Where the trader uses television or radio adverts, the additional costs could be significant. Already, radio adverts for financial services end with a lengthy and sometimes almost incomprehensible declaration of terms and conditions—the audio equivalent of small print. How much worse will this become if they must also detail every possible charge that may apply to every type of goods?

The important point is that the consumer is provided with the necessary information before they enter into the contract so that they can decide whether to continue. The consumer contracts regulations already require this. It might help Members of the Committee if I give a quick breakdown of the two sets of regulations that are independent of, but are referred to in, the Bill. The Consumer Contracts (Information, Cancellation and Additional Charges) Regulations 2013 implement the consumer rights directive. They set out the information that the trader should provide to the consumer, and this will form part of the contract. It will also include cancellation rights for consumers buying away from trader premises, such as a trader visiting their home, on the phone or, of course, online. It will also include measures to avoid hidden costs to consumers. As these regulations implement the consumer rights directive, the same basic rules apply across Europe and came into force on 4 June this year.

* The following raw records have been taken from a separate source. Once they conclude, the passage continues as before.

-- ==== Sys2Proof/Machine/Fleet.lean ====
section
/-!
DEFINITION. The fleet engine: fleet records (R376-R381), the registry (R382-R384), schedules, ramps and loops (R385-R389), traffic rules (R390), faults and feeder energy
(R391, R392), node images (R393, R394), the FLT and SCH pages (R395, R396); and the two events that come to it through other units, TULLE_FLEET_RX and
DIN_EDGE.
-/
namespace Sys2Proof.Machine

/-- The value of a ramp now (R388; DESIGN CHOICE, log entry 47: rounded down). -/
def Ramp.now (r : Ramp) : Nat :=
  if r.len ≤ r.at_ then r.stop else ((r.start : Int) + ((r.stop : Int) - r.start) * r.at_ / r.len).toNat

/-- A ramp that still runs. -/
def Ramp.runs (r : Ramp) : Bool := r.at_ < r.len && r.start != r.stop

/-- A ramp that stands at a value. -/
def Ramp.fixed (v : Nat) : Ramp := { start := v, stop := v, len := 0, at_ := 0 }

/-- A ramp that goes on to a new end. -/
def Ramp.towards (r : Ramp) (stop len : Nat) : Ramp := { start := r.now, stop := stop, len := len, at_ := 0 }

/-- `ms` of a ramp pass. -/
def Ramp.pass (ms : Nat) (r : Ramp) : Ramp := { r with at_ := Nat.min r.len (r.at_ + ms) }

/-- A group that no winner has driven yet, at a level (R388). -/
def GroupRun.atLevel (v : Nat) : GroupRun :=
  { win := Option.none, ramp := 0, sched := Ramp.fixed v, mode := 0, tgt := List.replicate 6 (Ramp.fixed 0), rule := Option.none, ending := false, sent := Option.none }

/-! Records. -/

/-- The 64 bytes of a record (R376). -/
def recBytes (type : Nat) (r : FleetRec) : List Byte :=
  leBytes 1 type ++ leBytes 1 r.flags.toNat ++ leBytes 3 r.id.toNat ++ leBytes 1 r.key.toNat ++ leBytes 2 r.rsv.toNat ++ leBytes 4 r.seq.toNat ++
    fitBytes 40 r.body ++ fitBytes 12 r.tag

/-- The record of 64 bytes, with its TYPE (R376). -/
def recOf (b : List Byte) : Nat × FleetRec :=
  (byteAt b 0, { flags := BitVec.ofNat 8 (byteAt b 1), id := BitVec.ofNat 24 (leAt b 2 3), key := BitVec.ofNat 8 (byteAt b 5), rsv := BitVec.ofNat 16 (leAt b 6 2),
                 seq := W (leAt b 8 4), body := (b.drop 12).take 40, tag := (b.drop 52).take 12 })

/-- Up types and host types (R378). -/
def isUp (t : Nat) : Bool := t == 2 || t == 5 || t == 6 || t == 9 || t == 10
def isHost (t : Nat) : Bool := t == 7 || t == 8 || (16 ≤ t && t ≤ 20)

/-- Every byte of a list is 0. -/
def allZero (l : List Byte) : Bool := l.all (fun b => b == 0)

/-- Reserved bits and values of an up or host record, its body at offset 12 (R376, R378). -/
def recReserved (t : Nat) (r : FleetRec) : Bool :=
  let b := fitBytes 40 r.body
  8 ≤ r.flags.toNat || 2 ^ 17 ≤ r.id.toNat || 2 ≤ r.key.toNat || r.rsv != 0 ||
  (if t == 2 then byteAt b 3 != 0 || 16 ≤ byteAt b 2 || !allZero ((b.drop 14).take 2) || !allZero (b.drop 24)
   else if t == 5 then !allZero (b.drop 2)
   else if t == 6 then 16 ≤ byteAt b 0 || !allZero ((b.drop 1).take 3) || !allZero (b.drop 8)
   else if t == 7 then 32 ≤ byteAt b 0 || !allZero ((b.drop 1).take 3) || !allZero (b.drop 32)
   else if t == 8 then 32 ≤ byteAt b 0 || 2 ^ 18 ≤ leAt b 1 3 || !allZero (b.drop 36)
   else if t == 9 then 32 ≤ byteAt b 0 || leAt b 1 3 % 256 != 0 || !allZero (b.drop 36)
   else if t == 10 then 32 ≤ byteAt b 0 || 4 ≤ byteAt b 1 || !allZero (b.drop 2)
   else if t == 16 then !allZero ((b.drop 1).take 3) || !allZero (b.drop 36)
   else if t == 17 then !allZero b
   else if t == 18 || t == 19 then !allZero ((b.drop 2).take 2) || !allZero (b.drop 36)
   else if t == 20 then 32 ≤ byteAt b 0 || !allZero ((b.drop 1).take 3) || !allZero (b.drop 36)
   else false)

/-- The word at offset `i` of a body. -/
def bodyWord (b : List Byte) (i : Nat) : Word := W (leAt b i 4)

namespace State

/-! The schedule and its references (R385-R387). -/

/-- A word of a schedule entry. -/
def schw (s : State) (i w : Nat) : Word := Sparse.get (fun _ => 0) s.sched (8 * i + w)

/-- The valid entries. -/
def schEntries (s : State) : List Nat := (s.sched.filter (fun e => e.1 % 8 == 0 && bit e.2 0)).map (fun e => e.1 / 8)

/-- DST is in force at a UTC second (R386, R396). -/
def isDst (s : State) (utc : Nat) : Bool := (s.rd Reg.SCH.DST_START).toNat ≤ utc && utc < (s.rd Reg.SCH.DST_END).toNat

/-- Offset of local time, s (R386). -/
def tzOff (s : State) (utc : Nat) : Int := 60 * (sfld (s.rd Reg.SCH.TZ) 0 16 + if s.isDst utc then sfld (s.rd Reg.SCH.TZ) 16 16 else 0)

/-- Local seconds since 2000-01-01 00:00:00. -/
def localSec (s : State) (utc : Nat) : Int := (utc : Int) + s.tzOff utc

/-- Dusk or dawn of a local day, in local seconds of the day (R387). -/
def sunOf (s : State) (dusk : Bool) (utc : Nat) (day : Int) : Option Int :=
  sunAt dusk (s.rd Reg.SCH.SITE_LAT).toInt (s.rd Reg.SCH.SITE_LON).toInt (clampN 9000 10800 (fld (s.rd Reg.SCH.ZENITH) 0 16)) (s.tzOff utc) day

/-- A reference on a local day: 0 midnight, 1 dusk, 2 dawn (R385). -/
def refOf (s : State) (utc kind : Nat) (day : Int) : Option Int := if kind == 0 then some 0 else s.sunOf (kind == 1) utc day

/-- The occurrence of an entry that begins on a local day: start and end, local seconds (R386). -/
def occurrence (s : State) (utc i : Nat) (day : Int) : Option (Int × Int) :=
  let w := s.schw i 0
  let wd := ((day + 5) % 7).toNat
  if !bit w (5 + wd) then none
  else
    match s.refOf utc (fld w 1 2) day, s.refOf utc (fld w 3 2) day, s.refOf utc (fld w 3 2) (day + 1) with
    | some a, some b, n =>
      let st := day * 86400 + a + (s.schw i 1).toInt
      let e := day * 86400 + b + (s.schw i 2).toInt
      if st < e then some (st, e) else n.map (fun c => (st, (day + 1) * 86400 + c + (s.schw i 2).toInt))
    | _, _, _ => none

/-- An entry is in force at a local second (R28, R386). -/
def inForceAt (s : State) (utc i : Nat) (l : Int) : Bool :=
  let d := l / 86400
  [d - 3, d - 2, d - 1, d, d + 1].any (fun x => match s.occurrence utc i x with | some o => o.1 ≤ l && l < o.2 | none => false)

/-- The winner of a group at a UTC second: the highest PRIORITY, the lower index among equals (R386). -/
def winnerAt (s : State) (utc g : Nat) : Option Nat :=
  let l := s.localSec utc
  (s.schEntries.filter (fun i => fld (s.schw i 0) 16 12 == g && s.inForceAt utc i l)).foldl (fun (best : Option Nat) i =>
    match best with
    | some b => if fld (s.schw b 0) 12 3 < fld (s.schw i 0) 12 3 then some i else best
    | none => some i) none

/-- The groups that schedule entries name. -/
def schGroups (s : State) : List Nat := (s.schEntries.map (fun i => fld (s.schw i 0) 16 12)).eraseDups

/-- Seconds to the next change of any winner (R396): the first boundary of an occurrence, or of DST, in the next 9 days at which a winner differs. -/
def nextChange (s : State) (utc : Nat) : Nat :=
  let d := s.localSec utc / 86400
  let days := (List.range 14).map (fun (k : Nat) => d - 3 + (k : Int))
  let edges := ((s.schEntries.map (fun i => (days.filterMap (fun x => s.occurrence utc i x)).map (fun o => [o.1, o.2]))).flatten).flatten
  let std := 60 * sfld (s.rd Reg.SCH.TZ) 0 16
  let dst := std + 60 * sfld (s.rd Reg.SCH.TZ) 16 16
  let cand := (edges.map (fun e => [e - std, e - dst])).flatten ++ [((s.rd Reg.SCH.DST_START).toNat : Int), ((s.rd Reg.SCH.DST_END).toNat : Int)]
  let later := (cand.filter (fun (u : Int) => (utc : Int) < u)).map Int.toNat
  let hits := later.filter (fun u => s.schGroups.any (fun g => s.winnerAt u g != s.winnerAt utc g))
  match hits with
  | [] => 0xFFFFFFFF
  | h :: t => Nat.min 0xFFFFFFFF (t.foldl Nat.min h - utc)

/-! Groups (R388). -/

/-- What FP keeps of a group; one that it has not driven yet stands at the level of its entry (R388). -/
def group (s : State) (g : Nat) : GroupRun :=
  (Sparse.get (fun _ => GroupRun.none) s.groups g).getD (GroupRun.atLevel (fld (Sparse.get gmDefault s.gmA (8 * g)) 0 16))

/-- A group takes a value. -/
def setGroup (g : Nat) (r : GroupRun) (s : State) : State := { s with groups := Sparse.set (fun _ => GroupRun.none) s.groups g (some r) }
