-- ==== Sys2Proof/Machine/Supply.lean ====
section
/-!
DEFINITION. Brown-out, VBAT, the auxiliary rails, the meter, and the loss of AON's state (R43, R467, R470-R473, R484, R485).
-/
namespace Sys2Proof.Machine

namespace State

/-! Supply. -/

/-- CFG.BROWNOUT, in 0.1 V (R485). -/
def brownoutAt (s : State) : Nat := 10 * clampN 70 180 (fld (s.rd Reg.PSU.CFG) 0 8)

/-- The input has been at an RMS, in 0.1 V, for 100 ms (R467): below the threshold it is a brown-out, which changes nothing but its own report; one more is found only after the input has risen 5 V
above it. -/
def brownout (rms : Nat) (s : State) : State :=
  if bit (s.rd Reg.PSU.STATUS) 2 then (if s.brownoutAt + 50 < rms then s.wrBit Reg.PSU.STATUS 2 false else s)
  else if s.mainsOn && rms < s.brownoutAt then ((s.wrBit Reg.PSU.STATUS 2 true).bump Reg.PSU.BROWNOUT_CNT).raise 31 1 else s

/-- VBAT is sampled (R485): below 2.2 V it is low. -/
def vbatSample (mv : Nat) (s : State) : State :=
  let s := (s.wr Reg.PSU.VBAT (W mv)).wrBit Reg.PSU.STATUS 7 (decide (mv < 2200))
  if mv < 2200 && s.mainsOn then s.raise 31 3 else s

/-- The current above which a rail is in overload, mA (R470, R485; DEDUCED, log entry 52): AUX12 by AUX12_LIMIT, in 10 mA. -/
def auxLimit (s : State) (b : Nat) : Nat := if b == 0 then 10 * clampN 1 125 (fld (s.rd Reg.PSU.CFG) 16 8) else 750

/-- An auxiliary rail carries a current for 2 ms (R470): in overload it switches off and latches it; `b` is 0 for AUX12, 1 for AUX3V3. -/
def auxOverload (b ma : Nat) (s : State) : State :=
  if bit (s.rd Reg.PSU.STATUS) (3 + b) && s.auxLimit b < ma then ((s.wrBit Reg.PSU.STATUS (5 + b) true).auxUpdate).raise 31 2 else s

/-- AUX_CLEAR (R470, R485). -/
def auxClear (v : Word) (s : State) : State :=
  let s := if bit v 0 then s.wrBit Reg.PSU.STATUS 5 false else s
  (if bit v 1 then s.wrBit Reg.PSU.STATUS 6 false else s).auxUpdate

/-! Meter. -/

/-- The meter measures (R473): mains is good, MTR is at work, and no calibration run holds it. -/
def metering (s : State) : Bool := s.mainsOn && s.up 30 && !bit (s.rd Reg.MTR.STATUS) 5

/-- Phases measured: CFG.PHASES (R484). -/
def mtrPhases (s : State) : Nat := if fld (s.rd Reg.MTR.CFG) 16 2 == 1 then 1 else 3

/-- MTR event `n` occurs; an enabled one wakes the module from DOZE (R54, R484). -/
def mtrEvent (n : Nat) (s : State) : State :=
  let s := s.raise 30 n
  if bit (s.blk 30).evtEn n then s.wakeSource 8 else s

/-- The readings of a phase (R484). -/
def mtrPhase (p : Nat) (x : PhaseReading) (s : State) : State :=
  ((((((s.wr (Reg.MTR.V_RMS p) x.vRms).wr (Reg.MTR.I_RMS p) x.iRms).wr (Reg.MTR.P p) x.p).wr (Reg.MTR.Q p) x.q).wr (Reg.MTR.S p) x.s).wr
    (Reg.MTR.PF p) (W x.pf.toNat)).wrBit Reg.MTR.STATUS p (decide (40000 ≤ x.vRms.toNat))

/-- The readings of a phase as corrected at a temperature of the MTR die (R458). -/
def mtrReadingOf (s : State) (p : Nat) (x : PhaseReading) (die : Int) : PhaseReading :=
  match s.mtrCal p die with
  | some c => Config.mtrCorrect c x
  | none => x

/-- Those of the measured phases. -/
def mtrCorrected (s : State) (l : List PhaseReading) (die : Int) : List PhaseReading :=
  (l.take s.mtrPhases).zipIdx.map (fun e => s.mtrReadingOf e.2 e.1 die)

/-- The readings are updated and checked (R458, R471, R484; DESIGN CHOICE, log entry 52). -/
def mtrReadings (l : List PhaseReading) (freq : Nat) (rotation : Bool) (die : Int) (s : State) : State :=
  if !s.metering then s
  else
    let l := s.mtrCorrected l die
    let was := fld (s.rd Reg.MTR.STATUS) 0 3
    let s := (List.range l.length).foldl (fun a p => match l[p]? with | some x => a.mtrPhase p x | none => a) s
    let s := (s.wr Reg.MTR.FREQ (W freq)).wrBit Reg.MTR.STATUS 3 rotation
    let s := if l.any (fun x => (s.rd Reg.MTR.OC_THRESH).toNat < x.iRms.toNat) then s.mtrEvent 0 else s
    let s := if fld (s.rd Reg.MTR.STATUS) 0 3 != was then s.mtrEvent 1 else s
    if l.any (fun x => x.p.toInt < 0) then s.mtrEvent 2 else s

/-- A 64-bit energy counter, its low word at `a`, gains `n` and wraps (R484). -/
def energyAdd (a n : Nat) (s : State) : State :=
  let v := (s.rd a).toNat + 2 ^ 32 * (s.rd (a + 4)).toNat + n
  (s.wr a (W v)).wr (a + 4) (W (v / 2 ^ 32))

/-- A phase gains the energy of 10 ms: import where positive, export where negative (R484). -/
def energyPhase (p : Nat) (active reactive : Int) (s : State) : State :=
  let s := if 0 ≤ active then (s.energyAdd (Reg.MTR.IMP_LO p) active.toNat).energyAdd Reg.MTR.TOTAL_LO active.toNat
    else s.energyAdd (Reg.MTR.EXP_LO p) active.natAbs
  s.energyAdd (if 0 ≤ reactive then Reg.MTR.QIMP_LO p else Reg.MTR.QEXP_LO p) reactive.natAbs

/-- The energies of an interval of a phase as corrected at a temperature of the MTR die (R458). -/
def mtrEnergyOf (s : State) (p : Nat) (active reactive : List Int) (die : Int) : Int × Int :=
  let e := (active.getD p 0, reactive.getD p 0)
  match s.mtrCal p die with
  | some c => Config.mtrEnergy c e
  | none => e

/-- Energy accumulates; an interval in which it does not is a gap (R471, R473). -/
def mtrEnergy (active reactive : List Int) (die : Int) (s : State) : State :=
  let s := s.feedMark
  if s.metering then
    (List.range s.mtrPhases).foldl (fun a p => let e := s.mtrEnergyOf p active reactive die; a.energyPhase p e.1 e.2) (s.wrBit Reg.MTR.STATUS 4 false)
  else if bit (s.rd Reg.MTR.STATUS) 4 then s
  else ((s.wrBit Reg.MTR.STATUS 4 true).bump Reg.MTR.GAPS).mtrEvent 3

/-- A read of IMP_LO latches every energy word for the requester (R473). -/
def mtrLatchFor (r : Requester) (s : State) : State :=
  { s with mtrLatch := (List.range 26).foldl (fun m k => Sparse.set (fun _ => 0) m (64 * reqIdx r + k) (s.rd (Reg.MTR.IMP_LO 0 + 4 * k))) s.mtrLatch }

/-- What a read of an energy word gives (R473): IMP_LO the value, which it latches; the others the latched value. -/
def mtrEnergyRead (r : Requester) (addr : Nat) (s : State) : Word :=
  if addr % 32 == 0 && addr < Reg.MTR.TOTAL_LO then s.rd addr
  else Sparse.get (fun _ => 0) s.mtrLatch (64 * reqIdx r + (addr - Reg.MTR.IMP_LO 0) / 4)

/-- AON loses its state while mains is absent (R43). -/
def aonLoss (s : State) : State := if s.mainsOn then s else s.aonReset

end State

/-- BROWNOUT (R467). -/
def execBrownout (rms : BitVec 16) (s : State) : Out := .next (s.brownout rms.toNat)

/-- VBAT_SAMPLE (R485). -/
def execVbatSample (mv : BitVec 16) (s : State) : Out := .next (s.vbatSample mv.toNat)

/-- AUX_OVERLOAD (R470). -/
def execAuxOverload (aux3v3 : Bool) (ma : Nat) (s : State) : Out := .next (s.auxOverload (b2n aux3v3) ma)

/-- AUX_CLEAR (R470, R485). -/
def execAuxClear (r : Requester) (v : Word) (s : State) : Out := .next (s.access r Reg.PSU.AUX_CLEAR v (State.auxClear v))

/-- MTR_READING_UPDATE (R471). -/
def execMtrReadingUpdate (p0 p1 p2 : PhaseReading) (freq : BitVec 16) (rotation : Bool) (die : BitVec 16) (s : State) : Out :=
  .next (s.mtrReadings [p0, p1, p2] freq.toNat rotation die.toInt)

/-- MTR_ENERGY_UPDATE (R471, R473). -/
def execMtrEnergyUpdate (active reactive : List Int) (die : BitVec 16) (s : State) : Out := .next (s.mtrEnergy active reactive die.toInt)

/-- MTR_ENERGY_PERSIST (R35, R473). -/
def execMtrEnergyPersist (s : State) : Out := .next (s.journal s)

/-- IMP_LO_READ (R473). -/
def execImpLoRead (r : Requester) (p : Fin 3) (s : State) : Out :=
  .next (s.readAccess r (Reg.MTR.IMP_LO p) (s.mtrEnergyRead r (Reg.MTR.IMP_LO p)) (State.mtrLatchFor r))

/-- AON_STATE_LOSS (R43). -/
def execAonStateLoss (s : State) : Out := .next s.aonLoss

end Sys2Proof.Machine
end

The second set of regulations came into force on 1 October, the Consumer Protection (Amendment) Regulations 2014. These give consumers new rights to get their money back and seek damages through the civil courts where they have been victims of misleading or aggressive practices. The regulations make the processes clearer and simpler for consumers, and consumers will have 90 days to cancel a contract and receive a full refund if they have been misled or bullied into agreeing it. They had previously only limited rights in this area.

To recap, the important point about the amendment is that the consumer is provided with the necessary information before they enter into the contract so that they can decide whether or not to continue. The consumer contract regulations that I have just outlined already require this. I therefore ask the noble Baroness to withdraw her amendment.